How to complete this task
Among the entries below, find the lines with the word "bankDeny" and copy them.

Saved entries:
▶
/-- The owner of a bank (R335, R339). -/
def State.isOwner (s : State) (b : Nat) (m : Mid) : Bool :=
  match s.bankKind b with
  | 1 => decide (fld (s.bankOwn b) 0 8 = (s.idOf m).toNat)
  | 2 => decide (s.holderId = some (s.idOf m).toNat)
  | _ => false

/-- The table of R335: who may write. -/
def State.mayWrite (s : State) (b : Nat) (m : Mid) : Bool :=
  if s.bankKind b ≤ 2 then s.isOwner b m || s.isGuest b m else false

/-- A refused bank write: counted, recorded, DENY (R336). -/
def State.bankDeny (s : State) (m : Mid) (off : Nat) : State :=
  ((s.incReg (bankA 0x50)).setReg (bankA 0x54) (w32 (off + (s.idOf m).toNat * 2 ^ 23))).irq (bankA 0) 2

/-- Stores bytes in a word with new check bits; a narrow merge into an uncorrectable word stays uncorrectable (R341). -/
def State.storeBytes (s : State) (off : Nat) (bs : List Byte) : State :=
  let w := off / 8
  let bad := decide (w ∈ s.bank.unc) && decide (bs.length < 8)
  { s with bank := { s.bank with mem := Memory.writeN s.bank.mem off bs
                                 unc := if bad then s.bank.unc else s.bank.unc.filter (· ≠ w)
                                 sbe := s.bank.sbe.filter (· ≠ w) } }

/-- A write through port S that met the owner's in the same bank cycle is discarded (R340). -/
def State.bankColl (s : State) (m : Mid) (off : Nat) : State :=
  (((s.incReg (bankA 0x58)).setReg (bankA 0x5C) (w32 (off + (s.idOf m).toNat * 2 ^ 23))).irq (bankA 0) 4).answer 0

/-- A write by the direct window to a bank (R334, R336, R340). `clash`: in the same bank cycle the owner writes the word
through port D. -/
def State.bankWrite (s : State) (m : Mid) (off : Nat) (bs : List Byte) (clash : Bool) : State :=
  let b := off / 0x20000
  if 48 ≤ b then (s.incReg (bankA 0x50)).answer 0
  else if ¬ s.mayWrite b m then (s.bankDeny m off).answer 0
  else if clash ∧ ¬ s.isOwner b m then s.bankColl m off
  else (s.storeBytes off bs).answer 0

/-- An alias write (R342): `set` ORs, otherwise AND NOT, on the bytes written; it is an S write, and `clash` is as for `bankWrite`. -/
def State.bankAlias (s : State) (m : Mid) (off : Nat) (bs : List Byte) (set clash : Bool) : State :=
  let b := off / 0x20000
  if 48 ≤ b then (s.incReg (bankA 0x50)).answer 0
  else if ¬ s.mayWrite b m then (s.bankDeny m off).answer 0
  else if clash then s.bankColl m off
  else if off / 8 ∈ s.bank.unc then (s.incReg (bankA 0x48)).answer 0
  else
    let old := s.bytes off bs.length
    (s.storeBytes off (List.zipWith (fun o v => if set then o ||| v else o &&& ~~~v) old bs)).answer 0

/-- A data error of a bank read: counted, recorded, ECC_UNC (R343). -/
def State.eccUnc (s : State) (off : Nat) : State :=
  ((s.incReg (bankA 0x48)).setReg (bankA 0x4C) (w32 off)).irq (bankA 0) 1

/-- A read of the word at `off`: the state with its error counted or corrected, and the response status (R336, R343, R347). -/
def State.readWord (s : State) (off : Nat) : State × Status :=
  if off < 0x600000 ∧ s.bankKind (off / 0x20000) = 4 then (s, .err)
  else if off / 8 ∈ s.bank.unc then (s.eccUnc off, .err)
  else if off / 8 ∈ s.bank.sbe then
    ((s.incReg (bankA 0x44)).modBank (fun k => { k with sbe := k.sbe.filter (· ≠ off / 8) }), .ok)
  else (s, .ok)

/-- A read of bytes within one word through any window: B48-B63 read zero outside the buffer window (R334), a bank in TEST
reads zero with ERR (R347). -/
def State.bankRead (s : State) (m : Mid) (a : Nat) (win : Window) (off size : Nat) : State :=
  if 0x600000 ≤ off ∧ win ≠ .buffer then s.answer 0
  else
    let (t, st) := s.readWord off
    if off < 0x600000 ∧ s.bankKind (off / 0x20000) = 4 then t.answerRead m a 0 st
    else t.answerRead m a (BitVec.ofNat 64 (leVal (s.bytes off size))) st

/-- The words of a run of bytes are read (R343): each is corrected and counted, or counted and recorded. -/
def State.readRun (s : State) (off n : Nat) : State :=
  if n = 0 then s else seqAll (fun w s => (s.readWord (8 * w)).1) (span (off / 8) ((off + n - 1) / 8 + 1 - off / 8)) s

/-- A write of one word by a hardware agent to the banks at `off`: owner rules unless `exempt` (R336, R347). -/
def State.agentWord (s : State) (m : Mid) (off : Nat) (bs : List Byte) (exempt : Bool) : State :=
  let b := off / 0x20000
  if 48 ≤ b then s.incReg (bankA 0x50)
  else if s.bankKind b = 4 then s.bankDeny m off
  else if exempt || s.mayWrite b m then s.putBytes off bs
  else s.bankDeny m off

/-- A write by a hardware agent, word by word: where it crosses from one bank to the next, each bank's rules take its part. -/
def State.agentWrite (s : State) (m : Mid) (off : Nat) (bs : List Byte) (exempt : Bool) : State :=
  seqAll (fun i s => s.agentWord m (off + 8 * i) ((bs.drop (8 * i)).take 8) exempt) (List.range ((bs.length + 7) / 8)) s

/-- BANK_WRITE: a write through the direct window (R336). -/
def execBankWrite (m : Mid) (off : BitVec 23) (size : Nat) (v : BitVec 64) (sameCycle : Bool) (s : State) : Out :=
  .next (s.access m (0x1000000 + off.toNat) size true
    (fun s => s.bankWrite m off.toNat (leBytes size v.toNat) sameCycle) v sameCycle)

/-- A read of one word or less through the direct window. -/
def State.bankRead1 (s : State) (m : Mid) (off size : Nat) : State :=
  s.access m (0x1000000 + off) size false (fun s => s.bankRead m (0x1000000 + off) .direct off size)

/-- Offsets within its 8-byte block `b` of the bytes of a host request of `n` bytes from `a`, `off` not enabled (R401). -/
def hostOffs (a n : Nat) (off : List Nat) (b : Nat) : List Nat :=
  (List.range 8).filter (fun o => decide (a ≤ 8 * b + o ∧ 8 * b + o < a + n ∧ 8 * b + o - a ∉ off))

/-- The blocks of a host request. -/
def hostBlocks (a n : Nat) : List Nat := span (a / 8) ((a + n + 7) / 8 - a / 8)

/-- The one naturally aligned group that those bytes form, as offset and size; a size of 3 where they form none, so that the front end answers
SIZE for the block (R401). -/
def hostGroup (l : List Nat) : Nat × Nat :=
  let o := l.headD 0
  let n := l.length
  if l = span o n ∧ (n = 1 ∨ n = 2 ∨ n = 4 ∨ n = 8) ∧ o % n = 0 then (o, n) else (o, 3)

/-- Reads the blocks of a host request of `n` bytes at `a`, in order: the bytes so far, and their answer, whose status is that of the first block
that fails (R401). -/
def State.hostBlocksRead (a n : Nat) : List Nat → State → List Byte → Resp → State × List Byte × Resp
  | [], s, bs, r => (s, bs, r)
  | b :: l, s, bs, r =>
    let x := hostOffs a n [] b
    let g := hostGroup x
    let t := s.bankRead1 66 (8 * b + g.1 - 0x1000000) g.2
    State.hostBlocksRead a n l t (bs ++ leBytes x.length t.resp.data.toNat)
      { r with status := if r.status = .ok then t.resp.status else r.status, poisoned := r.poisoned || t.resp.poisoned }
◀
▶
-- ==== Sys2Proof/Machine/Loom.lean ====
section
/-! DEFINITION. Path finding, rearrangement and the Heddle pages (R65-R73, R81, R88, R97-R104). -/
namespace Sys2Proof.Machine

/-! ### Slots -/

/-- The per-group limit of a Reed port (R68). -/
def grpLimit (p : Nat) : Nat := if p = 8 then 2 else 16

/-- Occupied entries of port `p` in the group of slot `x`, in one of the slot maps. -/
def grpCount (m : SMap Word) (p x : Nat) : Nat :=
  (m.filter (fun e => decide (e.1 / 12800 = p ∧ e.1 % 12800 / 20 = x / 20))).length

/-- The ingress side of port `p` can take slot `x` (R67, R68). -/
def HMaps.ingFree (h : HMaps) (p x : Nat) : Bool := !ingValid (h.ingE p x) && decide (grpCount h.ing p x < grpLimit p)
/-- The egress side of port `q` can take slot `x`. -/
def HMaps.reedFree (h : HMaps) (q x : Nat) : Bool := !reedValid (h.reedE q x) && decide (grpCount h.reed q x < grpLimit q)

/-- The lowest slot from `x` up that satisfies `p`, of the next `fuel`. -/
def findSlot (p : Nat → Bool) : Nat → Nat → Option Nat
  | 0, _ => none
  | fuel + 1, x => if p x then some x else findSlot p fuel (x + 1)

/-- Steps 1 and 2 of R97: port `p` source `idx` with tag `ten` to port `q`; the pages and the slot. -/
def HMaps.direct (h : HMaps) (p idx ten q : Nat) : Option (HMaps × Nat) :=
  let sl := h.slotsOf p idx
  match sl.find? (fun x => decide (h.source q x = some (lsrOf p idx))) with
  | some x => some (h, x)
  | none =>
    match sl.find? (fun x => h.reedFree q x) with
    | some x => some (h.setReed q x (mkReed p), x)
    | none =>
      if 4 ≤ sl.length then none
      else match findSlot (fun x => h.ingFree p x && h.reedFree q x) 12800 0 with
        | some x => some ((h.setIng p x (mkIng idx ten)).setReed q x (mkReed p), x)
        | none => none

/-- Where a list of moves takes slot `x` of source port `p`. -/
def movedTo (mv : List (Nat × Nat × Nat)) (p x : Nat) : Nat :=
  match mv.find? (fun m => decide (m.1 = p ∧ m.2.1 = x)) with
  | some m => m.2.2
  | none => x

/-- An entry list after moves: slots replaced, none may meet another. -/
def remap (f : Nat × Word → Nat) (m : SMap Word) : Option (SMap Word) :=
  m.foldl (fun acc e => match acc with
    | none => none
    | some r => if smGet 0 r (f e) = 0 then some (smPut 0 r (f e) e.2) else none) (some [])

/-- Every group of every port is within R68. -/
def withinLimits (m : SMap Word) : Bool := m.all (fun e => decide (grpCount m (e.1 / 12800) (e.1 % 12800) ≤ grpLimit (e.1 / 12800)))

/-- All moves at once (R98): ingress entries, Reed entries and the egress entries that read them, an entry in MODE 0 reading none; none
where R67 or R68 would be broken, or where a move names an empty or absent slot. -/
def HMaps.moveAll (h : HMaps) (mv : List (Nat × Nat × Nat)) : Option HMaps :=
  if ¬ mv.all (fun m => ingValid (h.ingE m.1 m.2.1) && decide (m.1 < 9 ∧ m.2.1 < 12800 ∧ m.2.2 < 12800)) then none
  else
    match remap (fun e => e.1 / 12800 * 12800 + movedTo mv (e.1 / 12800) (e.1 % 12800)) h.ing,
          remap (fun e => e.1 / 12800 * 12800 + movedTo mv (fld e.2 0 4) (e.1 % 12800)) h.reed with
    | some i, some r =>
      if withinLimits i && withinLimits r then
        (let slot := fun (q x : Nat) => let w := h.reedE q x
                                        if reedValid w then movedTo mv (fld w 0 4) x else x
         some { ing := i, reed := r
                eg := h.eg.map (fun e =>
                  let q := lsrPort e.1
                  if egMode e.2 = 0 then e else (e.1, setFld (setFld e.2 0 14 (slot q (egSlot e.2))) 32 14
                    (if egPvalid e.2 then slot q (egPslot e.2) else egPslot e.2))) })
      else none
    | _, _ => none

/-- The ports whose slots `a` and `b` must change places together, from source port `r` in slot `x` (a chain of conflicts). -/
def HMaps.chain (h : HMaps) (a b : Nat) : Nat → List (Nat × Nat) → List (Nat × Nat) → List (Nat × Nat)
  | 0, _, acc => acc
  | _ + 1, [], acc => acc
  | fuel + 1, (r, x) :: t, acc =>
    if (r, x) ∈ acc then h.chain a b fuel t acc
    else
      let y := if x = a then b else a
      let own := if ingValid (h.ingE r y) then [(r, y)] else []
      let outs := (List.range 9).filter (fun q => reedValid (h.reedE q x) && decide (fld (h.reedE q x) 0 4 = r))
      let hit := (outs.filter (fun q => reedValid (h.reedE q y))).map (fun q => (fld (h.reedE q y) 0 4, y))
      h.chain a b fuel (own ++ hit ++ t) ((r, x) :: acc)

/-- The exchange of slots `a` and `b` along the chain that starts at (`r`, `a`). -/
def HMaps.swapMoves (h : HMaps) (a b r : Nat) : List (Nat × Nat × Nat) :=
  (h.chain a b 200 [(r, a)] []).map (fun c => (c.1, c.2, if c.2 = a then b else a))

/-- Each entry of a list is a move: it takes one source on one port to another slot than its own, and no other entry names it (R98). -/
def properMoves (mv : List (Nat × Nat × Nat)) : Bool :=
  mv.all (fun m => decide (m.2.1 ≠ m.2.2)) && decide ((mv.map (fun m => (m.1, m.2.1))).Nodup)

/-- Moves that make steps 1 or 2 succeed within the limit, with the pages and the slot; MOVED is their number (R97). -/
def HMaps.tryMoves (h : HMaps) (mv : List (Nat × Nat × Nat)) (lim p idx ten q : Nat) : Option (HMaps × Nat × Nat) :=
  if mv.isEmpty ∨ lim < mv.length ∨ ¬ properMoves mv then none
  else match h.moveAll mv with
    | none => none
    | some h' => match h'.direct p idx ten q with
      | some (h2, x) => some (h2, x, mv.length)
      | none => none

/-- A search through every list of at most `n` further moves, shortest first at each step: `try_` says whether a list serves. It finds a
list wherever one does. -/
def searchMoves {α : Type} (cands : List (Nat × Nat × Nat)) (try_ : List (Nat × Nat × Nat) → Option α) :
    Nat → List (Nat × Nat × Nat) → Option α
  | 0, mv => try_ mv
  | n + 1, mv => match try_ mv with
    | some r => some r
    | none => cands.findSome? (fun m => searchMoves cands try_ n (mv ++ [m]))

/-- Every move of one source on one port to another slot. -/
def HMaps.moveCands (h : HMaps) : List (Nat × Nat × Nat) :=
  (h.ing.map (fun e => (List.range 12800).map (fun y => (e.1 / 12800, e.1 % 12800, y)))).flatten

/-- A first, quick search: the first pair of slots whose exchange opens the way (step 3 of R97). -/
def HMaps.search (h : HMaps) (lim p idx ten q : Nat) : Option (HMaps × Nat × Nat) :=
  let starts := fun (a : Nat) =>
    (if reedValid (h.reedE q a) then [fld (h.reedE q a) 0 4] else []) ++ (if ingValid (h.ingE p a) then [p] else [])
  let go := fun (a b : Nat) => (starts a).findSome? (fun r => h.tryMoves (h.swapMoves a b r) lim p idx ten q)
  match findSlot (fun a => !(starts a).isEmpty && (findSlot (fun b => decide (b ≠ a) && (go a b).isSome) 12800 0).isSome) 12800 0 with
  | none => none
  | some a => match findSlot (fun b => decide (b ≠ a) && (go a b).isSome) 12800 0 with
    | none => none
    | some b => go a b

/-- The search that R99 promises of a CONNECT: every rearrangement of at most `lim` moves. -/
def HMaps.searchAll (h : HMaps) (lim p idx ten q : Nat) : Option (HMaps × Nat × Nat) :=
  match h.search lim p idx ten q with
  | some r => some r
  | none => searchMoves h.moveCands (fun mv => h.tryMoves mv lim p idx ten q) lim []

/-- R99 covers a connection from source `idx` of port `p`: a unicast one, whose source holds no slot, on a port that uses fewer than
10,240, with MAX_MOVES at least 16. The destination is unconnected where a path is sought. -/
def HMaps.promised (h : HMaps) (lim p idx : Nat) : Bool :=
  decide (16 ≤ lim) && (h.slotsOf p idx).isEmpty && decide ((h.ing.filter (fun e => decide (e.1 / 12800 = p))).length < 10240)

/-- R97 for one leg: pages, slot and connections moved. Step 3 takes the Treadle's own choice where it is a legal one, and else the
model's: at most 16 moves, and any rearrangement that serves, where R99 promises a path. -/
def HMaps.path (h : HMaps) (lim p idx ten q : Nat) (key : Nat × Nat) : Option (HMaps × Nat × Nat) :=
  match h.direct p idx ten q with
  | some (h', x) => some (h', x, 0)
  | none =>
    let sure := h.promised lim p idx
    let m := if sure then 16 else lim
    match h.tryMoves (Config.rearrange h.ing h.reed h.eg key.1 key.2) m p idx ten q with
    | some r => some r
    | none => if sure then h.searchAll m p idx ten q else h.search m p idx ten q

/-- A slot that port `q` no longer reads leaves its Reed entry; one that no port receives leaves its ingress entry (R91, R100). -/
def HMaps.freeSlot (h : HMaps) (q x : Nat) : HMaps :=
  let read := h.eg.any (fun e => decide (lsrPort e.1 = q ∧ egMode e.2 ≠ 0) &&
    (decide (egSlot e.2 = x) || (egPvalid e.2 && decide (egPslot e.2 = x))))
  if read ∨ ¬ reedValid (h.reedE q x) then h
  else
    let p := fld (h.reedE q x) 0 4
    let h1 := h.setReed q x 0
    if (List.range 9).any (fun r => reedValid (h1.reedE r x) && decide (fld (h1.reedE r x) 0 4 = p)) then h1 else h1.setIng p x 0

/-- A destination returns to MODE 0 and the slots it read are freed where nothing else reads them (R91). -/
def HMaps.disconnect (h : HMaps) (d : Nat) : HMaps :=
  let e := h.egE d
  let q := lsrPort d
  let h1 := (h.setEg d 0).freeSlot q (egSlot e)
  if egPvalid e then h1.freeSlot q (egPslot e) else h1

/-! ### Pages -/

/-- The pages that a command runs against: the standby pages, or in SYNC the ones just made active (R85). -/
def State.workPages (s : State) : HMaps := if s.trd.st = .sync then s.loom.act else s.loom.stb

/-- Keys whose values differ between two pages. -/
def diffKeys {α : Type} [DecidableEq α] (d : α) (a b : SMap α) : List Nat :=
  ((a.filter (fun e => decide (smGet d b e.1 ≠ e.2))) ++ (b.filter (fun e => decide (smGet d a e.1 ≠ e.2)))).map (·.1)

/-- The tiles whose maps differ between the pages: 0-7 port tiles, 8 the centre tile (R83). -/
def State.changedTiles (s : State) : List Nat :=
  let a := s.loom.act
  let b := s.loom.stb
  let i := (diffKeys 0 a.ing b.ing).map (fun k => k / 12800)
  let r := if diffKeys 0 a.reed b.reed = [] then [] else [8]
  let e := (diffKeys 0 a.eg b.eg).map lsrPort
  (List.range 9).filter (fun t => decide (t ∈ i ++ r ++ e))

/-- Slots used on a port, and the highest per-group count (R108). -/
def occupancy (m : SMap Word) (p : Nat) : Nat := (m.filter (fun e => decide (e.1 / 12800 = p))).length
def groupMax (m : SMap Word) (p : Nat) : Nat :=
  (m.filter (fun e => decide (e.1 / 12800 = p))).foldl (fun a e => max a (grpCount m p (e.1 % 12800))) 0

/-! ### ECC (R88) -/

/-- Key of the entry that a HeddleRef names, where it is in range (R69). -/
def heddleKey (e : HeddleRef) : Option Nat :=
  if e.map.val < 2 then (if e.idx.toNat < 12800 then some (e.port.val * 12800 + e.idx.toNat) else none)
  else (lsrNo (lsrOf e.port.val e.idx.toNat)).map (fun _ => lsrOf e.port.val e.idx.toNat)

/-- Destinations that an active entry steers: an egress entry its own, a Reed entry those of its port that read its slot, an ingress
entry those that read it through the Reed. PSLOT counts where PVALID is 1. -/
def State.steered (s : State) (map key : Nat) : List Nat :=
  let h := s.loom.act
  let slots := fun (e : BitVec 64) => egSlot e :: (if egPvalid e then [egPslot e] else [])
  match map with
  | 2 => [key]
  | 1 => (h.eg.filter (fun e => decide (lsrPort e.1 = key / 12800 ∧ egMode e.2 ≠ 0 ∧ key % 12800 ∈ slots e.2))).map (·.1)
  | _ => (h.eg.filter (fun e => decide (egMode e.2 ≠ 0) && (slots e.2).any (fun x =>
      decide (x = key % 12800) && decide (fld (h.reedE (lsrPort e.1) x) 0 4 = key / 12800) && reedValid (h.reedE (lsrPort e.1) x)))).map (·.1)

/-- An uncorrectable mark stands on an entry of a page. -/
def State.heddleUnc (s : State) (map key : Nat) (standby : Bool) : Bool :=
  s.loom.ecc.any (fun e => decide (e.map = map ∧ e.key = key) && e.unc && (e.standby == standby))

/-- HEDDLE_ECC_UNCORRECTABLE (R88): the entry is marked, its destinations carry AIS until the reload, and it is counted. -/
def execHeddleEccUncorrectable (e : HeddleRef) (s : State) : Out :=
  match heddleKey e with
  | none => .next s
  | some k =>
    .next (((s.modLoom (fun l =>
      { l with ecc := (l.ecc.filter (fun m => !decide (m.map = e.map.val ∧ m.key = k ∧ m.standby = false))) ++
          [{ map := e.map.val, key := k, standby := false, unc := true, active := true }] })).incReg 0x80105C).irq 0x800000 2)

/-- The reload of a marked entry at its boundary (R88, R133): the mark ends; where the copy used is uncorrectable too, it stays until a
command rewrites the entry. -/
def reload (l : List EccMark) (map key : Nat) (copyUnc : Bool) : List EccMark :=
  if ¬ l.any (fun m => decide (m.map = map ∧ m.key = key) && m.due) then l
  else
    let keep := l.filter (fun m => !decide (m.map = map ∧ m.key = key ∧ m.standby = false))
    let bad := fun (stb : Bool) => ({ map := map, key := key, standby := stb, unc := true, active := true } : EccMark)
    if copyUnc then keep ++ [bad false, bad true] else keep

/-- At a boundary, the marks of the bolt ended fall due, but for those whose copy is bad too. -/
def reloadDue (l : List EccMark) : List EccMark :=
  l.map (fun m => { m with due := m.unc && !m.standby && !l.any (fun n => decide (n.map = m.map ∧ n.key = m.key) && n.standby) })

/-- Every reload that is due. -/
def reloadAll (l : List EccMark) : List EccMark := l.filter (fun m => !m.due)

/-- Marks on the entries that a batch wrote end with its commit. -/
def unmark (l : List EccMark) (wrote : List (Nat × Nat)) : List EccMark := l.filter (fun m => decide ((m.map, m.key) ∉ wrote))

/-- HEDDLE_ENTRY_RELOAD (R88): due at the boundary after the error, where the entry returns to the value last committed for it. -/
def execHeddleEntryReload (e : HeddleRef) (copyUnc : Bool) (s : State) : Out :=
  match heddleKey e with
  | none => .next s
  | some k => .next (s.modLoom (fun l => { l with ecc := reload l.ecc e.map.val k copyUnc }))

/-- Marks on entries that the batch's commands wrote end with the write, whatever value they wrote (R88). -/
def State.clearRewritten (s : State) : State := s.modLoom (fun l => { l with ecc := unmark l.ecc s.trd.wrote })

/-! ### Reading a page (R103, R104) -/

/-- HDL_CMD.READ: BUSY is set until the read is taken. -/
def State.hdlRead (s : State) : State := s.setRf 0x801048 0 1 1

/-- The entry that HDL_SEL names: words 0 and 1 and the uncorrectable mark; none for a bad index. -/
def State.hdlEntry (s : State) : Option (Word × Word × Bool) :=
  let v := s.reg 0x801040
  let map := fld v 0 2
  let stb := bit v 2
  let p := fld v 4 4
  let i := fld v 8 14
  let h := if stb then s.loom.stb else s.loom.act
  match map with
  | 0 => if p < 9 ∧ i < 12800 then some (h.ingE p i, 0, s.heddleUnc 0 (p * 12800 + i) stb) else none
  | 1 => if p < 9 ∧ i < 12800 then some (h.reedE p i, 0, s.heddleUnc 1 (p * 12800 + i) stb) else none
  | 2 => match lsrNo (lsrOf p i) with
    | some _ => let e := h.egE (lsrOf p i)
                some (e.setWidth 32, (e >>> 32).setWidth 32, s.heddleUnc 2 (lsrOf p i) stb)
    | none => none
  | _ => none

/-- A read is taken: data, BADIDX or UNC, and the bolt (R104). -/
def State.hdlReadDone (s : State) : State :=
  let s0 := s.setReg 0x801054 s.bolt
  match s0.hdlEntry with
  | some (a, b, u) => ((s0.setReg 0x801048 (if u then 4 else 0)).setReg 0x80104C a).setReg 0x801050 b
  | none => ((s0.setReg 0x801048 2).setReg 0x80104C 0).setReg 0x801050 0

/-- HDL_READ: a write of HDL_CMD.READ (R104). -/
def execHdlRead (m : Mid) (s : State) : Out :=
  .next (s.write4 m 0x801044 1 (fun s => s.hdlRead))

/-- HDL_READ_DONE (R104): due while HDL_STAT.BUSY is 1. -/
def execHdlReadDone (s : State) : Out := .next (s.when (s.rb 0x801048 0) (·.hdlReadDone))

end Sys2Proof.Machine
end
◀
Reply
def State.bankDeny (s : State) (m : Mid) (off : Nat) : State :=
  else if ¬ s.mayWrite b m then (s.bankDeny m off).answer 0
  else if ¬ s.mayWrite b m then (s.bankDeny m off).answer 0
  else if s.bankKind b = 4 then s.bankDeny m off
  else s.bankDeny m off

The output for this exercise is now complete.